– Не сомневаюсь, – только и ответил я.
Сознание собственного могущества буквально опьянило меня. Не забывайте, Майкл, мне минуло всего пятнадцать, и в те годы, перед войной, мы, плантаторы, жили в полной изоляции от всего остального мира.
Случилось так, что потомки убитого Августина оставили наши владения. Они отправились в глубь Байю и там, на плодородных землях, основали плантацию Фонтевро. Но это совсем другая история. Как-нибудь на досуге вы непременно должны совершить путешествие вверх по реке, свернуть в долину у Солнечного моста и отыскать развалины Фонтевро – ведь там произошло немало судьбоносных событий.
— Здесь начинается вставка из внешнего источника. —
-- ==== Sys2Proof/Laws/Footprint/SafePdu.lean ====
section
/-! SUPPORT. What the operations of SafePdu.lean may change. -/

set_option Elab.async false

namespace Sys2Proof.Machine

theorem State.onSpd_only (s : State) (f : Spd → Spd) : Only P.spd s (State.onSpd s f) := by
  unfold State.onSpd; exact .upd (.refl ..)

theorem State.beam_only (s : State) : Only (P.fault ||| P.bal ||| P.spl ||| P.sys ||| P.pgSup ||| P.pgSpl ||| P.pgAxo) s
    (State.beam s).1 := by
  unfold State.beam; split; refine .iteFst ?_ ?_; dsimp only; refine .iteFst ?_ ?_; dsimp only
  exact .comp (.comp (.refl ..) (State.evalRole_only ..)) (State.drive_only ..); dsimp only
  exact .comp (.refl ..) (State.evalRole_only ..); dsimp only; exact .refl ..; refine .iteFst ?_ ?_; refine .iteFst ?_ ?_
  dsimp only; exact .refl ..; dsimp only
  exact .upd (.comp (.comp (.comp (.refl ..) (State.passAfresh_only ..)) (State.initOffsets_only ..)) (State.markAll_only ..))
  dsimp only; exact .refl ..; dsimp only; exact .refl ..; dsimp only; exact .refl ..; dsimp only; exact .refl ..

theorem State.confirmItem_only (s : State) (lock : Bool) (ccv : Word) : Only (P.skink ||| P.spd ||| P.pgSpd ||| P.pgCrc) s
    (State.confirmItem s lock ccv).1 := by
  unfold State.confirmItem; refine .iteFst ?_ ?_; dsimp only; exact .refl ..; refine .iteFst ?_ ?_; dsimp only; exact .refl ..
  dsimp only; exact .comp (.comp (.inc (.flag (.put (.setReg (.refl ..))))) (State.onSpd_only ..)) (State.ccvStart_only ..)

theorem State.otpItem_only (s : State) (fb : Bool) (blk : List Byte) : Only (P.spd ||| P.pgSpd) s (State.otpItem s fb blk).1 := by
  unfold State.otpItem; dsimp only; refine .iteFst ?_ ?_; dsimp only; exact .refl ..; refine .iteFst ?_ ?_; dsimp only
  exact .refl ..; refine .iteFst ?_ ?_; dsimp only; exact .refl ..; dsimp only
  exact .comp (.put (.refl ..)) (State.onSpd_only ..)

theorem State.runItem_only (s : State) (i : Item) : Only P.write s (State.runItem s i).1 := by
  unfold State.runItem; split; dsimp only; exact .refl ..; exact .comp (.refl ..) (State.writeWord_only ..)
  exact .comp (.refl ..) (State.beam_only ..); exact .comp (.refl ..) (State.confirmItem_only ..)
  exact .comp (.refl ..) (State.otpItem_only ..); exact .comp (.refl ..) (State.otpItem_only ..)

theorem State.named_only (s : State) (n : Nat) : Only P.pair s (State.named s n) := by
  unfold State.named; exact .upd (.refl ..)

theorem State.runItems_only (s : State) (seq idx : Nat) (l : List Item) : Only P.write s (s.runItems seq idx l) := by
  induction l generalizing s idx with
  | nil => exact .comp (.refl ..) (State.pduResult_only ..)
  | cons i rest ih =>
    unfold State.runItems
    have h : Only P.write s (((s.named (2 ^ 23 + 1 + 2 * seq + 2 ^ 17 * idx)).runItem i).1.named 0) :=
      .comp (.comp (.comp (.refl ..) (State.named_only ..)) (State.runItem_only ..)) (State.named_only ..)
    dsimp only
    generalize ((s.named (2 ^ 23 + 1 + 2 * seq + 2 ^ 17 * idx)).runItem i).1.named 0 = u at h ⊢
    exact .ite h (.ite (.comp h (State.pduResult_only ..)) (.ite (.comp h (State.onSpd_only ..)) (.comp h (ih ..))))

theorem State.itemEnd_only (s : State) (st : Nat) : Only P.write s (State.itemEnd s st) := by
  unfold State.itemEnd; split; exact .refl ..; dsimp only; refine .ite ?_ ?_
  exact .comp (.comp (.refl ..) (State.onSpd_only ..)) (State.pduResult_only ..)
  exact .comp (.comp (.refl ..) (State.onSpd_only ..)) (State.runItems_only ..)

theorem State.pduAccept_only (s : State) (texp : Nat) : Only P.fault s (State.pduAccept s texp) := by
  unfold State.pduAccept; dsimp only
  exact .comp (.comp (.putStat (.put (.refl ..))) (State.setCond_only ..)) (State.onSpd_only ..)

theorem State.takePdu_only (s : State) (b : List Byte) : Only P.write s (State.takePdu s b) := by
  unfold State.takePdu; dsimp only; refine .ite ?_ ?_; unfold State.pduDiscard; exact .event (.inc (.refl ..))
  refine .ite ?_ ?_; unfold State.pduDiscard; exact .event (.inc (.refl ..)); refine .ite ?_ ?_; unfold State.pduDiscard
  exact .event (.inc (.refl ..)); refine .ite ?_ ?_; exact .comp (.event (.put (.put (.refl ..)))) (State.pduAccept_only ..)
  refine .ite ?_ ?_; unfold State.pduDiscard; exact .event (.inc (.refl ..)); refine .ite ?_ ?_
  exact .comp (.comp (.put (.eventIf (.incBy (.refl ..)))) (State.pduAccept_only ..)) (State.runItems_only ..)
  exact .put (.comp (.comp (.put (.eventIf (.incBy (.refl ..)))) (State.pduAccept_only ..)) (State.pduResult_only ..))

theorem State.commLock_only (s : State) : Only P.sys s (State.commLock s) := by
  unfold State.commLock; dsimp only; refine .put ?_; refine .foldl ?_ ?_; exact .refl ..; intro _ _; refine .ite ?_ ?_
  exact .refl ..; exact .put (.put (.refl ..) covers_page) covers_page

theorem State.confirmFail_only (s : State) (reason : Nat) : Only (P.boot ||| P.spd ||| P.stat ||| P.pgSpd) s (State.confirmFail s
    reason) := by
  unfold State.confirmFail; dsimp only
  exact .event (.comp (.put (.putStat (.put (.put (.refl ..))))) (State.cfgFail_only ..))

theorem State.confirmOutcome_only (s : State) (ccv : Nat) : Only (P.boot ||| P.spd ||| P.stat ||| P.sys ||| P.pgSpd) s
    (State.confirmOutcome s ccv) := by
  unfold State.confirmOutcome; dsimp only; refine .ite ?_ ?_; exact .comp (.refl ..) (State.confirmFail_only ..)
  refine .ite ?_ ?_; exact .comp (.refl ..) (State.confirmFail_only ..); refine .ite ?_ ?_
  exact .comp (.refl ..) (State.confirmFail_only ..); refine .ite ?_ ?_; refine .comp ?_ (State.confirmFail_only ..)
  refine .ite ?_ ?_; exact .comp (.refl ..) (State.commLock_only ..); exact .refl ..
  refine .event (.put (.putStat (.put (.put ?_)))); refine .ite ?_ ?_; exact .comp (.refl ..) (State.commLock_only ..)
  exact .refl ..

theorem State.confirmDone_only (s : State) : Only P.write s (State.confirmDone s) := by
  unfold State.confirmDone; dsimp only
  refine .comp (.comp (.comp (.setRegN ?_) (State.onSpd_only ..)) (State.confirmOutcome_only ..)) (State.itemEnd_only ..)
  exact .comp (.comp (.refl ..) (State.ccvRest_only ..)) (State.ccvComplete_only ..)

theorem State.otpDone_only (s : State) (ok : Bool) : Only (P.write ||| P.otp) s (s.otpDone ok) := by
  unfold State.otpDone
  split
  · exact .refl ..
  · dsimp only
    rename_i fb blk _
    have h0 : Only (P.write ||| P.otp) s { s with otp := memPutBytes s.otp (if fb = true then 0x40 else 0x20) blk } :=
      .updMem (.refl ..) (ho := fun h => memWf_memPutBytes h)
    generalize ({ s with otp := _ } : State) = u at h0 ⊢
    refine .ite (.comp (.event ?_) (State.itemEnd_only ..)) (.comp (.event ?_) (State.itemEnd_only ..)) <;>
    exact .comp (.setBit (.flag (.put h0)) ) (State.onSpd_only ..)

theorem execNop_only (s : State) {t : State} (h : execNop s = .next t) : Only P.write s t := by
  unfold execNop at h; replace h := Host.Outcome.next.inj h; subst h; refine .ite ?_ ?_
  exact .comp (.refl ..) (State.runItem_only ..); exact .refl ..

theorem execWrite_only (addr val : Word) (s : State) {t : State} (h : execWrite addr val s = .next t) : Only P.write s t := by
  unfold execWrite at h; replace h := Host.Outcome.next.inj h; subst h; refine .ite ?_ ?_
  exact .comp (.refl ..) (State.runItem_only ..); exact .refl ..

theorem execBeam_only (s : State) {t : State} (h : execBeam s = .next t) : Only P.write s t := by
  unfold execBeam at h; replace h := Host.Outcome.next.inj h; subst h; refine .ite ?_ ?_
  exact .comp (.refl ..) (State.runItem_only ..); exact .refl ..

theorem execConfirm_only (lock : Bool) (ccv : Word) (s : State) {t : State} (h : execConfirm lock ccv s = .next t) : Only P.write
    s t := by
  unfold execConfirm at h; replace h := Host.Outcome.next.inj h; subst h; refine .ite ?_ ?_
  exact .comp (.refl ..) (State.runItem_only ..); exact .refl ..

theorem execOtpcom_only (blk : Vector Byte 32) (s : State) {t : State} (h : execOtpcom blk s = .next t) : Only P.write s t := by
  unfold execOtpcom at h; replace h := Host.Outcome.next.inj h; subst h; refine .ite ?_ ?_
  exact .comp (.refl ..) (State.runItem_only ..); exact .refl ..

theorem execOtpfb_only (blk : Vector Byte 232) (s : State) {t : State} (h : execOtpfb blk s = .next t) : Only P.write s t := by
  unfold execOtpfb at h; replace h := Host.Outcome.next.inj h; subst h; refine .ite ?_ ?_
  exact .comp (.refl ..) (State.runItem_only ..); exact .refl ..

theorem execDeadlineMiss_only (s : State) {t : State} (h : execDeadlineMiss s = .next t) : Only P.fault s t := by
  unfold execDeadlineMiss at h; replace h := Host.Outcome.next.inj h; subst h; refine .ite ?_ ?_; dsimp only
  refine .iteOn ?_ ?_; exact .comp (.event (.inc (.inc (.refl ..)))) (State.onSpd_only ..)
  exact .comp (.refl ..) (State.setCond_only ..); exact .refl ..

theorem State.toHost_only (s : State) (typ : Nat) (body : List Byte) : Only (P.link ||| P.out) s (State.toHost s typ body) := by
  unfold State.toHost; split; exact .comp (.refl ..) (State.transmit_only ..); exact .refl ..

theorem execStatusPduSend_only (s : State) {t : State} (h : execStatusPduSend s = .next t) : Only (P.link ||| P.spd ||| P.out |||
    P.pgSpd) s t := by
  unfold execStatusPduSend at h; replace h := Host.Outcome.next.inj h; subst h; refine .ite ?_ ?_; dsimp only
  exact .comp (.put (.comp (.refl ..) (State.toHost_only ..))) (State.onSpd_only ..); exact .refl ..

theorem execCcvRecheckStart_only (s : State) {t : State} (h : execCcvRecheckStart s = .next t) : Only (P.skink ||| P.pgCrc) s t :=
    by
  unfold execCcvRecheckStart at h; replace h := Host.Outcome.next.inj h; subst h; refine .ite ?_ ?_
  exact .comp (.refl ..) (State.ccvStart_only ..); exact .refl ..

theorem execCcvRecheckDone_only (s : State) {t : State} (h : execCcvRecheckDone s = .next t) : Only (P.fault ||| P.draws) s t :=
    by
  unfold execCcvRecheckDone at h; replace h := Host.Outcome.next.inj h; subst h; refine .ite ?_ ?_; dsimp only
  refine .iteOff ?_ ?_; exact .comp (.refl ..) (State.ccvRest_only ..); refine .iteOff ?_ ?_
  exact .comp (.refl ..) (State.ccvComplete_only ..)
  exact .comp (.comp (.event (.put (.refl ..))) (State.loseCfg_only ..)) (State.raise_only ..); exact .refl ..

end Sys2Proof.Machine
end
А сейчас позвольте мне упомянуть еще об одном немаловажном обстоятельстве. Дело в том, что Тобиас, старший сын Августина, проникся ко мне неистребимой враждой. В день, когда я застрелил его отца, он был малым ребенком, едва умеющим ходить. С годами ненависть, которую Тобиас питал ко мне, разгоралась все сильнее, хотя семья его процветала и носила славное имя Мэйфейр, а потомки его вступали в брак с достойными представителями нашего семейства. Линия Тобиаса была лишь одной из многочисленных ветвей нашего пышного родословного древа, весьма сильной и прочной. Полагаю, вам известно о том, что впоследствии я оказался весьма тесно связанным с этой семейной линией и что именно к ней принадлежит Мона.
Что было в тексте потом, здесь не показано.